Я тихо запротестовала, но совсем тихо, поскольку с ними двумя и впрямь не понимала, о чем речь и где мое место, хотя Роки был как будто на моей стороне.

– Боюсь, не все мы так уж интеллектуально подходим к своей вере, – сказала я, обороняясь. – Мы, вероятно, многого не знаем и не умеем дискутировать. Тем не менее, думаю, в церкви и для глупых есть место, – добавила я, вспомнив строки из гимна епископа Хебера: «Много богаче славословие сердце, дороже Господу молитвы бедняков». Хотя, вполне очевидно, Ему должно быть по нраву, что у Него есть такой интеллектуал, как Иврард Боун.

– Вы с ним поговорили? – спросила Елена.

– О нет, думаю, он даже меня не заметил, а если и заметил, то не узнал. Так часто бывает, знаете ли. Наверное, во мне просто нет ничего примечательного.

– Милая моя мисс Лэтбери, – улыбнулся Роки, – это чистой воды неправда!

И вновь я перенеслась на террасу адмиральской виллы, где заняла свое место среди военнослужащих женского вспомогательного. Разумеется, я не знала, что на это ответить.

– Почему бы нам не называть вас Милдред? – спросил вдруг Роки. – В конце концов, мы будем часто видеться. Думаю, мы станем друзьями.

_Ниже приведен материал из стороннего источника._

/-! ### The heat allocator (R117 to R120) -/

/-- The held sum is within the budget in force (R117). -/
def WithinBudget (s : State) : Prop := s.heat.heldSum ≤ s.heat.budget

/-- At most one queue entry per drum, hence at most four (R120). -/
def HeatQueueSound (s : State) : Prop := (s.heat.queue.map (·.drum)).Nodup

/-- No drum in heat lockout has an entry or a granted stage above 0 (R120). -/
def LockedOutDrumsHoldNoHeat (s : State) : Prop :=
  ∀ d, (s.drum d).burner.lockout ≠ none → (s.share d).granted = 0 ∧ s.heat.entry? d = none

/-- The costs of a stage do not fall as the stage rises (R67: c2 is not below c1). -/
def CostsOrdered (s : State) : Prop :=
  ∀ d, (s.drum d).config.c1 ≤ (s.drum d).config.c2 ∧ ∀ c, (s.share d).costs = some c → c.c1 ≤ c.c2

/-- The grant list holds exactly the drums with a granted stage above 0, each once; stages are 0 to 2; a drum with a
stage or an entry holds its cost copy (R118, R119). -/
def GrantsSound (s : State) : Prop :=
  s.heat.grants.Nodup ∧ (∀ d, d ∈ s.heat.grants ↔ 0 < (s.share d).granted) ∧ (∀ d, (s.share d).granted ≤ 2) ∧
    (∀ d, 0 < (s.share d).granted → (s.share d).costs ≠ none)

/-- Every queue entry wants more than its drum holds, at the incremental cost from the drum's copy (R120). -/
def EntriesSound (s : State) : Prop :=
  ∀ e ∈ s.heat.queue,
    (s.share e.drum).granted < e.wanted ∧ e.wanted ≤ 2 ∧ (s.share e.drum).costs ≠ none ∧
      e.cost + (s.share e.drum).heldCost = (s.share e.drum).cost e.wanted

/-! ### Routes (R170) -/

/-- The routes of codes 30 and 31 hold class NONE, line flag clear and action NONE (R170). -/
def SpareRoutesEmpty (s : State) : Prop := s.router.routes[(30 : Fin 32)] = {} ∧ s.router.routes[(31 : Fin 32)] = {}

/-! ### Bounds of the allocator's stages (R117, R120, R121) -/

/-- Wanted stages, demands under way and held demands are 0 to 2; an entry wants its drum's held demand, and no drum
holds more than it last demanded (R121, R122, R131). -/
def StagesBounded (s : State) : Prop :=
  (∀ d, (s.drum d).burner.wanted ≤ 2) ∧ (∀ p ∈ s.flight.demands, p.2 ≤ 2) ∧
    (∀ d, (s.share d).held ≤ 2 ∧ (s.share d).granted ≤ (s.share d).held) ∧
    ∀ e ∈ s.heat.queue, e.wanted = (s.share e.drum).held

/-- What the rules of chapter 7 keep together. -/
def HeatSound (s : State) : Prop :=
  WithinBudget s ∧ HeatQueueSound s ∧ LockedOutDrumsHoldNoHeat s ∧ CostsOrdered s ∧ GrantsSound s ∧ EntriesSound s ∧
    StagesBounded s

/-! ### Links (R19, R80) -/

/-- A cycle is in PURGE, DRYING, COOLING or GUARD only while its port is in UP, or in SEEK within a link-loss grace
interval (R80). -/
def ActiveCyclesHaveLinks (s : State) : Prop :=
  ∀ d, (s.drum d).cycle.state.active = true →
    (s.drum d).port.state = .up ∨ ((s.drum d).port.state = .seek ∧ (s.drum d).port.grace ≠ none)

/-- The standby timer is loaded exactly while its conditions hold (R19). -/
def StandbyTimersFollow (s : State) : Prop :=
  ∀ d, (s.drum d).port.standby.isSome = (s.drum d).standbyRuns

/-! ### The DRIVE entry (R67, R69, R94, R103) -/

/-- A tumble controller at rest or on its way to rest: STOPPED, or DECEL or RECOVER with target STOPPED and no recover delay
under way. -/
def Tumble.comesToRest (t : Tumble) : Prop :=
  t.state = .stopped ∨ ((t.state = .decel ∨ t.state = .recover) ∧ t.target = some .stopped ∧ t.recoverDelay = none)

/-- The DRIVE entry of a drum follows its tumble controller. SERVICE gate mode stands only in VACANT, DONE and HALTED (R67,
R69); outside a cycle under way the controller comes to rest (R78, R85, R103); in AUTO the entry holds RUN in the run's
direction in a run and STOP in any other state (R95 to R97). A recover delay runs only in RECOVER (R101). The dwell and the
recover delay in use last at least 2 s (R94, Table 5-2). -/
def DriveFollows (s : State) (d : Drum) : Prop :=
  ((s.drum d).config.gateMode = .service → (s.drum d).cycle.state.idle = true) ∧
    ((s.drum d).cycle.state ∈ [CycleState.vacant, .ready, .done, .halted] → (s.drum d).tumble.comesToRest) ∧
    ((s.drum d).config.gateMode = .auto →
      ((s.drum d).tumble.state = .runFwd → ∃ v, (s.drum d).port.image.drive = .run .fwd v) ∧
        ((s.drum d).tumble.state = .runRev → ∃ v, (s.drum d).port.image.drive = .run .rev v) ∧
        ((s.drum d).tumble.state.running = false → (s.drum d).port.image.drive = .stop)) ∧
    ((s.drum d).tumble.recoverDelay ≠ none → (s.drum d).tumble.state = .recover) ∧
    2 ≤ (s.drum d).tumble.values.dwell ∧ 2 ≤ (s.drum d).tumble.values.recoverDelay ∧ 1 ≤ (s.drum d).tumble.multiplier

/-- Every drum's DRIVE entry follows its tumble controller, and every profile's dwell and recover delay last at least 2 s. -/
def DrivesFollow (s : State) : Prop :=
  (∀ d, DriveFollows s d) ∧ ∀ n : Fin 8, 2 ≤ s.profiles[n].dwell ∧ 2 ≤ s.profiles[n].recoverDelay

/-- What START does to the tumble controller and DRIVE entry of a drum, from s to t (R94, R103): a drum already tumbling goes
on; DECEL and RECOVER take target RUN; STOPPED without a confirming status enters DECEL with target RUN; STOPPED with one
enters the start dwell, which ends 2 s after its arrival and at once where that moment has passed, with a run FWD where
`first` holds and otherwise opposite the last run. A guard tumble's mark ends (log 14). -/
def Started (s t : State) (d : Drum) (profile : Nat) (first : Bool) : Prop :=
  (t.drum d).tumble.inForce = some profile ∧ (t.drum d).tumble.stalls = 0 ∧ (t.drum d).tumble.guardLength = none ∧
    ((s.drum d).tumble.state ∈ [TumbleState.dwell, .runFwd, .runRev] →
      (t.drum d).tumble =
        { (s.drum d).tumble with inForce := some profile, stalls := 0, guardLength := none, first255 := first }) ∧
    ((s.drum d).tumble.state ∈ [TumbleState.decel, .recover] →
      (t.drum d).tumble =
        { (s.drum d).tumble with
          inForce := some profile, stalls := 0, guardLength := none, first255 := first, target := some .run }) ∧
    ((s.drum d).tumble.state ≠ .stopped → (t.drum d).port.image.drive = (s.drum d).port.image.drive) ∧
    ((s.drum d).tumble.state = .stopped → (s.drum d).confirming = false →
      (t.drum d).tumble.state = .decel ∧ (t.drum d).tumble.target = some .run ∧
        (t.drum d).tumble.decel = seconds (s.drum d).tumble.values.decelTimeout ∧
        (t.drum d).tumble.first255 = first ∧ (t.drum d).port.image.drive = .stop) ∧
    ∀ st, (s.drum d).tumble.state = .stopped → (s.drum d).tumble.status = some st → (s.drum d).confirming = true →
      (elapsed s.clock st.arrival < 2000 →
        (t.drum d).tumble.state = .dwell ∧ (t.drum d).tumble.target = none ∧
          (t.drum d).tumble.dwell = some (2000 - elapsed s.clock st.arrival) ∧
          (t.drum d).tumble.first255 = first ∧ (t.drum d).port.image.drive = (s.drum d).port.image.drive) ∧
      (2000 ≤ elapsed s.clock st.arrival →
        ∀ dir : Direction, (first = true → dir = .fwd) →
          (first = false → dir = if (s.drum d).tumble.lastDir = some .fwd then .rev else .fwd) →
          (t.drum d).tumble.state = (if dir = .fwd then .runFwd else .runRev) ∧
            (t.drum d).tumble.lastDir = some dir ∧ (t.drum d).tumble.first255 = false ∧
            ∀ n : Fin 8, (profile = n.val ∨ (profile = 255 ∧ n = 0)) →
              (t.drum d).tumble.values = s.profiles[n] ∧
                (t.drum d).port.image.drive =
                  .run dir
                    (max 20
                      ((if dir = .fwd then s.profiles[n].fwdSpeed else s.profiles[n].revSpeed) -
                        (s.drum d).tumble.reduction)))

/-! ### The link-lost notice, guard tumbles and early runs (R104, R105, R112, R152) -/

/-- What the link-lost notice makes of a drum from s to t, whatever the cycle controller then does (R105, R108, R114, R152;
that a HOLD or STOP of a grace expiry comes after it is log 45).
The tumble controller drops the held status and writes STOP; STOPPED stays, any other state becomes DECEL with target STOPPED,
the full decel timeout and no other timer. Persistence is kept, but for the STOP of a guard that ends (R80). The burner
supervisor drops the flame status and the rest flag, so that demand, commanded stage and FLAME entry are 0; LIGHTING and
BURNING become IDLE with no timer, any other view stands, and RETRY_WAIT keeps its timer. -/
def NoticeTaken (s t : State) (d : Drum) : Prop :=
  (t.drum d).port.image.drive = .stop ∧ (t.drum d).port.image.flameStage = 0 ∧
    { (t.drum d).tumble with
        multiplier := (s.drum d).tumble.multiplier
        reduction := (s.drum d).tumble.reduction
        stalls := (s.drum d).tumble.stalls } =
      (if (s.drum d).tumble.state = .stopped then { (s.drum d).tumble with status := none }
       else
        { (s.drum d).tumble with
          status := none
          state := .decel
          target := some .stopped
          decel := seconds (s.drum d).tumble.values.decelTimeout
          runTiming := false
          statusWait := none
          dwell := none
          recoverDelay := none }) ∧
    ((s.drum d).tumble.state ≠ .stopped → (t.drum d).tangle.windowOpen = false) ∧
    ((s.drum d).cycle.state ≠ .guarding →
      (t.drum d).tumble.multiplier = (s.drum d).tumble.multiplier ∧
        (t.drum d).tumble.reduction = (s.drum d).tumble.reduction ∧
        (t.drum d).tangle.earlyRuns = (s.drum d).tangle.earlyRuns) ∧
    ((t.drum d).cycle = (s.drum d).cycle → (t.drum d).tumble.stalls = (s.drum d).tumble.stalls) ∧
    { (t.drum d).burner with
        wanted := (s.drum d).burner.wanted
        starvation := (s.drum d).burner.starvation } =
      { (s.drum d).burner with
        flame := none
        rest := false
        demand := 0
        commanded := 0
        view :=
          if (s.drum d).burner.view = .lighting ∨ (s.drum d).burner.view = .burning then .idle
          else (s.drum d).burner.view
        trial := none
        stable := none }

/-- A tumble controller has entered STOPPED from s to t (R77, R97, R101, R104): the mark of a guard tumble ends and the done
report goes to the cycle controller, which in GUARD writes FAN OFF and starts the guard interval again, and elsewhere
disregards it. Without a mark nothing is reported. -/
def GuardTumbleReported (s t : State) (d : Drum) : Prop :=
  (t.drum d).tumble.state = .stopped ∧ (t.drum d).tumble.guardLength = none ∧
    (∀ x g, (s.drum d).tumble.guardLength ≠ none → (s.drum d).cycle.state = .guarding →
      (s.drum d).cycle.record = some x → x.guardPart = some g →
      (t.drum d).cycle = { (s.drum d).cycle with guardInterval := seconds g.interval } ∧
        (t.drum d).port.image.fan = false) ∧
    ((s.drum d).tumble.guardLength = none ∨ (s.drum d).cycle.state ≠ .guarding →
      (t.drum d).cycle = (s.drum d).cycle ∧ (t.drum d).port.image.fan = (s.drum d).port.image.fan)

/-- The tangle count after a revolution with two or more samples is judged (R110). -/
def Tangle.judgedCount (m : Tangle) (threshold : Nat) : Nat :=
  if threshold ≤ m.greatest - m.least then min (m.count + 1) 255 else 0

/-- A run has ended early from s to t, at tangle count n (R108, R112, R113): STOP and DECEL with target DWELL, TANGLE_REVERSAL
with the count, one TANGLE_REVERSALS increment, the early-run count one higher, and at the persist count TANGLE_PERSIST after
it, the persist action and an early-run count of 0. A count beyond the persist count is taken as one at it (the model's
choice, log 48). -/
def EndedEarly (s t : State) (d : Drum) (n : Nat) : Prop :=
  (t.drum d).port.image.drive = .stop ∧ (t.drum d).tumble.state = .decel ∧ (t.drum d).tumble.target = some .dwell ∧
    (t.drum d).tumble.decel = seconds (s.drum d).tumble.values.decelTimeout ∧ (t.drum d).tumble.runTiming = false ∧
    (t.drum d).tangle.windowOpen = false ∧ (t.drum d).tangle.count = n ∧ (t.drum d).cycle = (s.drum d).cycle ∧
    t.flight.increments = s.flight.increments ++ [⟨.tumble d, d, 5⟩] ∧
    ((s.drum d).tangle.earlyRuns + 1 < (s.drum d).tumble.values.persistCount →
      (t.drum d).tangle.earlyRuns = (s.drum d).tangle.earlyRuns + 1 ∧
        (t.drum d).tumble.multiplier = (s.drum d).tumble.multiplier ∧
        (t.drum d).tumble.reduction = (s.drum d).tumble.reduction ∧
        t.flight.events = s.flight.events ++ [⟨.tumble d, .tangleReversal, d, s.clock, some (byte n)⟩]) ∧
    ((s.drum d).tumble.values.persistCount ≤ (s.drum d).tangle.earlyRuns + 1 →
      (t.drum d).tangle.earlyRuns = 0 ∧
        (t.drum d).tumble.multiplier =
          (if (s.drum d).tumble.values.persistAction = .extendDwell then min 4 ((s.drum d).tumble.multiplier * 2)
           else (s.drum d).tumble.multiplier) ∧
        (t.drum d).tumble.reduction =
          (if (s.drum d).tumble.values.persistAction = .slow then
            min 40 ((s.drum d).tumble.reduction + (s.drum d).tumble.values.speedStep)
           else (s.drum d).tumble.reduction) ∧
        t.flight.events =
          s.flight.events ++
            [⟨.tumble d, .tangleReversal, d, s.clock, some (byte n)⟩,
              ⟨.tumble d, .tanglePersist, d, s.clock, some (byte (s.drum d).tumble.values.persistAction.code)⟩])

/-- A run has ended normally from s to t (R96, R97, R108, R114): STOP and DECEL with target DWELL and the full decel timeout,
the persistence cleared, and nothing reported. -/
def EndedNormally (s t : State) (d : Drum) : Prop :=
  (t.drum d).port.image.drive = .stop ∧
    ((s.drum d).port.image.drive ≠ .stop → (t.drum d).port.image.stopTime = s.clock) ∧
    (t.drum d).tumble.state = .decel ∧ (t.drum d).tumble.target = some .dwell ∧
    (t.drum d).tumble.decel = seconds (s.drum d).tumble.values.decelTimeout ∧ (t.drum d).tumble.runTiming = false ∧
    (t.drum d).tumble.multiplier = 1 ∧ (t.drum d).tumble.reduction = 0 ∧ (t.drum d).tangle.earlyRuns = 0 ∧
    (t.drum d).tangle.windowOpen = false ∧ (t.drum d).cycle = (s.drum d).cycle ∧
    (t.drum d).dryness = (s.drum d).dryness ∧ t.flight.events = s.flight.events ∧
    t.flight.increments = s.flight.increments

/-- The full standby time of a drum by its standby code (Table 1-5). -/
def DrumState.fullStandby (D : DrumState) : Nat := if D.config.standbyCode ≤ 7 then 30000 else D.config.standbyCode * 4000

/-! ### Events under way (R168, R185) -/

/-- Event ev waits behind the events raised before it: a HEAT_LOCKOUT by attribute (detail 2) follows the ATTR_CROSSED that
caused it (R185). -/
def WaitsForCrossing (before : List Event) (ev : Event) : Prop :=
  ev.kind = .heatLockout ∧ ev.detail = some 2 ∧ ∃ x ∈ before, x.kind = .attrCrossed ∧ x.drum = ev.drum

/-! ### Grant attempts and revocations (R125, R126, R129 to R132) -/

/-- A grant attempt: rounds that grant lead on, and the attempt ends where a round grants nothing (R125). -/
inductive GrantRounds : State → State → Prop
  | stop {s : State} : grantRound s = none → GrantRounds s s
  | round {s u t : State} : grantRound s = some u → GrantRounds u t → GrantRounds s t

Я испытала некоторую неловкость, но не могла же отказать!

– И вы должны называть нас Елена и Роки. Справитесь?

– Думаю, да, – отозвалась я, спросив себя, когда начинать.

– А Иврарда Боуна называть Иврардом, – внезапно рассмеялась Елена.

– О нет! – воспротивилась я. – Вообразить себе такого не могу!

– Вам следовало бы поговорить с ним после службы, – посоветовала она. – Сказать что-нибудь о проповеди. Он любит покритиковать.

– Он куда-то спешил, – объяснила я, – так что у меня не было шанса, даже если бы он меня узнал.

– Как же мило, что над нами живете именно вы, – неожиданно сказала Елена. – Подумать только, там могла бы поселиться какая-нибудь скучная семейная пара, или «деловая женщина», или семья с детьми… какой ужас!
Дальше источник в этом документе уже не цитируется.